-- ==== Sys2Proof/Machine/Trigger.lean ====
section
/-! DEFINITION. The trigger pins (R207 to R213), the combiner (R214 to R219), cue selection by hardware (R74, R75), and the
commands of the trigger path. -/

namespace Sys2Proof.Machine

/-! ### Cue selection (R74, R75) -/

/-- Selection entry `n` fires: its operation, its commit, and the report to the partner (R75). -/
def selFire (n : Nat) (s : State) : State :=
  let s := selAct n s
  if topo s ≠ 0 then pairSend (.cuesel n) s else s

/-- The entries that a set of simultaneous changes fires, lower numbers first (R74). A change is a source code, an index
and how it changed. -/
def selFireAll (cs : List (Nat × Nat × SelEdge)) (s : State) : State :=
  (List.range 16).foldl (fun s n =>
    if cs.any (fun c => selMatches s c.1 c.2.1 c.2.2 n) then selFire n s else s) s

/-! ### The combiner -/

/-- The level of input `i` outside the cycle of an event of its own (R214). -/
def inputLevel (s : State) (i : Nat) : Bool :=
  if i < 8 then (s.fld LEDGER_PIN_STATUS.LEVEL).testBit i
  else if 16 ≤ i ∧ i < 48 then (s.fld CELL_LVL_LO.LEVEL).testBit (i - 16)
  else if 48 ≤ i ∧ i < 80 then (s.fld CELL_LVL_HI.LEVEL).testBit (i - 48)
  else false

/-- The four literals of term `t` (R215). -/
def termLiterals (s : State) (t : Nat) : List Nat := (List.range 4).map (fun l => s.tab 0x10 1 (8 * t + 2 * l) 2)

def litUsed (l : Nat) : Bool := l.testBit 15
def litEvent (l : Nat) : Bool := l.testBit 13
def litInput (l : Nat) : Nat := l % 128

/-- A level literal holds; inputs with an event in this cycle that have no level of their own count as 1 (R216). -/
def litHolds (s : State) (pulses : List (Nat × Nat)) (l : Nat) : Bool :=
  (inputLevel s (litInput l) || (pulses.any (fun p => p.1 == litInput l) && (decide (8 ≤ litInput l) &&
    !(decide (16 ≤ litInput l) && decide (litInput l < 80))))) != l.testBit 14

/-- The AND of the used level literals of a term (R216). -/
def termAnd (s : State) (pulses : List (Nat × Nat)) (ls : List Nat) : Bool :=
  (ls.filter (fun l => litUsed l && !litEvent l)).all (litHolds s pulses)

/-- Whether a term fires in a cycle with events `pulses` at time `t`, and the time it carries (R216). -/
def termFire (s : State) (pulses : List (Nat × Nat)) (t : Nat) (before : Bool) (ls : List Nat) : Option Nat :=
  match ls.find? (fun l => litUsed l && litEvent l) with
  | some e =>
    if termAnd s pulses ls then ((pulses.filter (fun p => p.1 == litInput e)).map (·.2)).min? else none
  | none =>
    if ls.any litUsed && termAnd s pulses ls && !before then some t else none

/-- The output pins of combiner output `k` drive a pulse, or extend it (R213). -/
def drivePins (k : Nat) (s : State) : State :=
  (List.range 8).foldl (fun s n =>
    let c := s.tab 0x10 0 (16 * n) 1
    if c.testBit 4 ∧ c % 4 = k then
      let e := s.ticks + 4 * max 1 (s.tab 0x10 0 (16 * n + 2) 2)
      setLedger { s.ledger with pins := modAt s.ledger.pins n (fun p => { p with outEnd := some (max e (p.outEnd.getD 0)) }) }
        (s.orBit LEDGER_PIN_STATUS.OUT n)
    else s) s

/-- A range of output `k` is active, or waits to be placed (R232). -/
def outputActive (s : State) (k : Nat) : Bool :=
  s.ledger.ranges.any (fun r => r.out == k) || s.ledger.placements.any (fun p => p.out == k && !p.ignored && outStreams p.cfg != 0)

/-- Fires of output `k` go to the partner (R460). -/
def forwards (s : State) (k : Nat) : Bool := (s.fld KLINK_CTRL.FWD).testBit k && topo s != 0

/-- Output `k` fires with trigger time `t` (R218, R232); a fire that is forwarded holds its place among the flits of the pair
(R462). -/
def outputFire (k t : Nat) (hints : List (Nat × Nat)) (s : State) : State :=
  let c := readList 0 (s.table 0x10 2) (16 * k) 16
  let p : Placement := { out := k, time := t, cfg := c, hints := hints,
                         ignored := (outCtrl c).testBit 6 && outputActive s k }
  let s := if forwards s k then setKlink { s.klink with order := s.klink.order ++ [.placing k t] } s else s
  drivePins k (setLedger { s.ledger with placements := s.ledger.placements ++ [p] }
    (ledgerFlag LEDGER_EVENT.FIRE .info k 0 s))

/-- One cycle of the combiner at time `t`, with the events `pulses` and their times (R216, R218). -/
def combineCycle (hints : List (Nat × Nat)) (pulses : List (Nat × Nat)) (t : Nat) (s : State) : State :=
  let fires := (List.range 16).map (fun i => termFire s pulses t (s.ledger.terms.getD i false) (termLiterals s i))
  let now := (List.range 16).map (fun i => (termLiterals s i).any litUsed && termAnd s pulses (termLiterals s i))
  let s := setLedger { s.ledger with terms := now } s
  if s.flag LEDGER_CTRL.TRIG_EN = false then s
  else
    (List.range 4).foldl (fun s k =>
      let c := readList 0 (s.table 0x10 2) (16 * k) 16
      if (outCtrl c).testBit 7 = false ∨ destOk s (bits (outCtrl c) 5 4) = false then s
      else
        match (((List.range 16).filter (fun i => (outTerms c).testBit i)).filterMap (fun i => (fires[i]?).join)).min? with
        | some w => outputFire k w hints s
        | none => s) s

/-- The combiner when levels changed at time `t` or events came: the cycle of the events, which last no longer, is followed by one
without them (R214, R216). -/
def combineWith (hints : List (Nat × Nat)) (pulses : List (Nat × Nat)) (t : Nat) (s : State) : State :=
  if s.domainOn 28 = false then s
  else if pulses.isEmpty then combineCycle hints [] t s
  else combineCycle [] [] t (combineCycle hints pulses t s)

def combine (pulses : List (Nat × Nat)) (t : Nat) (s : State) : State := combineWith [] pulses t s

/-! ### Trigger pins -/

/-- The descriptor of a pin in force when the run began that has `edge` as its first active sample: as it was before the first cue
point after that (R207, R247). -/
def pinDesc (s : State) (pin edge : Nat) : List Byte :=
  let table := ((s.ledger.pinBanks.find? (fun b => decide (edge < b.1))).map (·.2)).getD (s.table 0x10 0)
  readList 0 table (16 * pin) 16

/-- Field of `n` bytes at `o` of that descriptor (R207). -/
def pinField (s : State) (pin edge o n : Nat) : Nat := leAt (pinDesc s pin edge) o n

/-- A sample of an input pin at `level` is active: high, or low where POL is 1 (R207, R208). -/
def pinActive (s : State) (pin edge : Nat) (level : Bool) : Bool := level != (pinField s pin edge 0 1).testBit 6

/-- The level that an output pin drives: its pulse in the polarity of POL; none while OUT_EN is 0 or the domain is off, when it is no
output (R207, R213). -/
def pinOutLevel (s : State) (pin : Nat) : Option Bool :=
  let c := s.tab 0x10 0 (16 * pin) 1
  if s.domainOn 28 && c.testBit 4 then some ((s.fld LEDGER_PIN_STATUS.OUT).testBit pin != c.testBit 6) else none

/-- The run of FILTER samples, in nanoseconds (R207, R208). -/
def pinFilterNs (s : State) (pin edge : Nat) : Nat := 5 * clamp 4 2000000 (pinField s pin edge 4 4)

def modPin (n : Nat) (f : PinState → PinState) (s : State) : State :=
  setLedger { s.ledger with pins := modAt s.ledger.pins n f } s

def pinOf (s : State) (n : Nat) : PinState := (s.ledger.pins[n]?).getD pinInit

/-- A pin has been active for FILTER samples from device time `edge` on (R208 to R212); before that nothing is accepted. -/
def execTrigAccept (pin : Fin 8) (edge : Nat) (s : State) : Host.Outcome State Fault Refusal :=
  let n := pin.val
  if s.domainOn 28 = false ∨ (pinField s n edge 0 1).testBit 7 = false ∨ (pinOf s n).held ∨
     s.nowNs < edge + pinFilterNs s n edge then .next s
  else
    let rearm := min 10000000 (pinField s n edge 8 4) * 1000
    if (pinOf s n).lastEdge.any (fun e => decide (edge < e + rearm)) then
      .next ((modPin n (fun p => { p with held := true, discarded := true }) s).addFld (LEDGER_PINCNT.DISCARDED n) 1)
    else
      let s := modPin n (fun p => { p with
        held := true, discarded := false, since := s.ticks, lastEdge := some edge, latch := pinDesc s n edge }) s
      let s := combine [(n, edge)] edge (s.orBit LEDGER_PIN_STATUS.LEVEL n)
      .next (selFireAll [(0, n, .rising), (0, n, .event)] s)

/-- An active run ends that was shorter than FILTER: it is counted (R208). -/
def execTrigShortRun (run : PinRun) (s : State) : Host.Outcome State Fault Refusal :=
  let n := run.pin.val
  if s.domainOn 28 = false ∨ (pinField s n run.edge 0 1).testBit 7 = false ∨ run.edge + pinFilterNs s n run.edge ≤ s.nowNs then
    .next s
  else .next (s.addFld (LEDGER_PINCNT.FILTERED n) 1)

/-- The end of an inactive run of FILTER samples (R209, R212). -/
def execTrigRelease (pin : Fin 8) (s : State) : Host.Outcome State Fault Refusal :=
  let n := pin.val
  let p := pinOf s n
  if p.held = false then .next s
  else
    let s := modPin n (fun p => { p with held := false, discarded := false }) s
    if p.discarded then .next s
    else .next (selFireAll [(0, n, .falling)] (combine [] s.nowNs (s.clrBit LEDGER_PIN_STATUS.LEVEL n)))

/-- The stuck timeout of an activation in nanoseconds, 0 where the check is off (R207, R211). -/
def PinState.stuckNs (p : PinState) : Nat := min 600000 (leAt p.latch 0xC 4) * 1000000

/-- An accepted activation has stayed active for STUCK (R211). -/
def execTrigStuck (pin : Fin 8) (s : State) : Host.Outcome State Fault Refusal :=
  let n := pin.val
  let p := pinOf s n
  if p.held = false ∨ p.discarded ∨ p.stuckNs = 0 ∨ s.elapsedNs p.since p.stuckNs = false ∨
     (s.fld LEDGER_PIN_STATUS.LEVEL).testBit n = false then .next s
  else
    let s := ledgerFlag LEDGER_EVENT.STUCK .warning n 0 (s.orBit LEDGER_PIN_STATUS.STUCK n)
    .next (combine [] s.nowNs (s.clrBit LEDGER_PIN_STATUS.LEVEL n))

/-- An output pulse ends after OUT_WIDTH, counted from the last fire that extended it (R213). -/
def execTrigOutputPulseEnd (pin : Fin 8) (s : State) : Host.Outcome State Fault Refusal :=
  if (pinOf s pin.val).outEnd.any (fun e => decide (s.ticks < e)) then .next s
  else .next (modPin pin.val (fun p => { p with outEnd := none }) (s.clrBit LEDGER_PIN_STATUS.OUT pin.val))

/-! ### Software triggers -/

/-- The time in `LEDGER_SWTIME`: bits [47:32] of the seconds are those of device time; NS acts as at most 999,999,999
(R219). -/
def swTime (s : State) : Nat :=
  (s.time.sec.toNat / 2 ^ 32 * 2 ^ 32 + s.fld LEDGER_SWTIME_SEC.SEC) * 1000000000 + min 999999999 (s.fld LEDGER_SWTIME_NS.NS)

/-- A write of `LEDGER_SWTRIG` (R219). During a Company restart no network trigger is accepted (R29). -/
def execSoftwareTrigger (value : Word) (s : State) : Host.Outcome State Fault Refusal :=
  if s.call.restart.isSome then .next s else
  let s := busOk 0 s
  let i := bits value.toNat 1 0
  if s.domainOn 28 = false then .next s
  else if value.toNat.testBit 8 = false then .next (combine [(80 + i, s.nowNs)] s.nowNs s)
  else
    let t := swTime s
    let s := if (s.ledger.sw.getD i none).isSome then ledgerFlag LEDGER_EVENT.SW_REPLACED .info 0xFF 0 s else s
    if t ≤ s.nowNs then .next (combine [(80 + i, t)] t (setLedger { s.ledger with sw := s.ledger.sw.set i none } s))
    else .next (setLedger { s.ledger with sw := s.ledger.sw.set i (some t) } s)

/-- Device time reaches the pending time of a software input (R219). -/
def execSwtrigDue (input : Fin 4) (s : State) : Host.Outcome State Fault Refusal :=
  match s.ledger.sw.getD input.val none with
  | none => .next s
  | some t =>
    if s.nowNs < t then .next s
    else .next (combine [(80 + input.val, t)] t (setLedger { s.ledger with sw := s.ledger.sw.set input.val none } s))

/-! ### Placement and the partner -/

/-- The end of a settle window (R229); Frame Starts of the same cycle act first (R233). -/
def execRangePlace (s : State) : Host.Outcome State Fault Refusal :=
  if startWaits s then .next (setLedger { s.ledger with placeDue := s.ledger.placeDue + 1 } s)
  else .next (placeNext s)

/-- 50 ms have passed without the partner's disposition of a final frame: PARTNER stays 0xF (R239). -/
def execPartnerDispTimeout (frame : Nat) (s : State) : Host.Outcome State Fault Refusal :=
  match frameOf s frame with
  | none => .next s
  | some f =>
    if f.inFlight ∨ f.partner.isSome ∨ f.spilled ∨ f.finalAt.all (fun t => !s.elapsedNs t 50000000) then .next s
    else .next (spillSettled (modFrame frame (fun x => { x with partner := some 15 }) s))

end Sys2Proof.Machine
end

##########

TASK OBJECTIVE
What is the number of lines above that hold the string "ends"? Answer with that number alone.

SOLUTION BELOW
2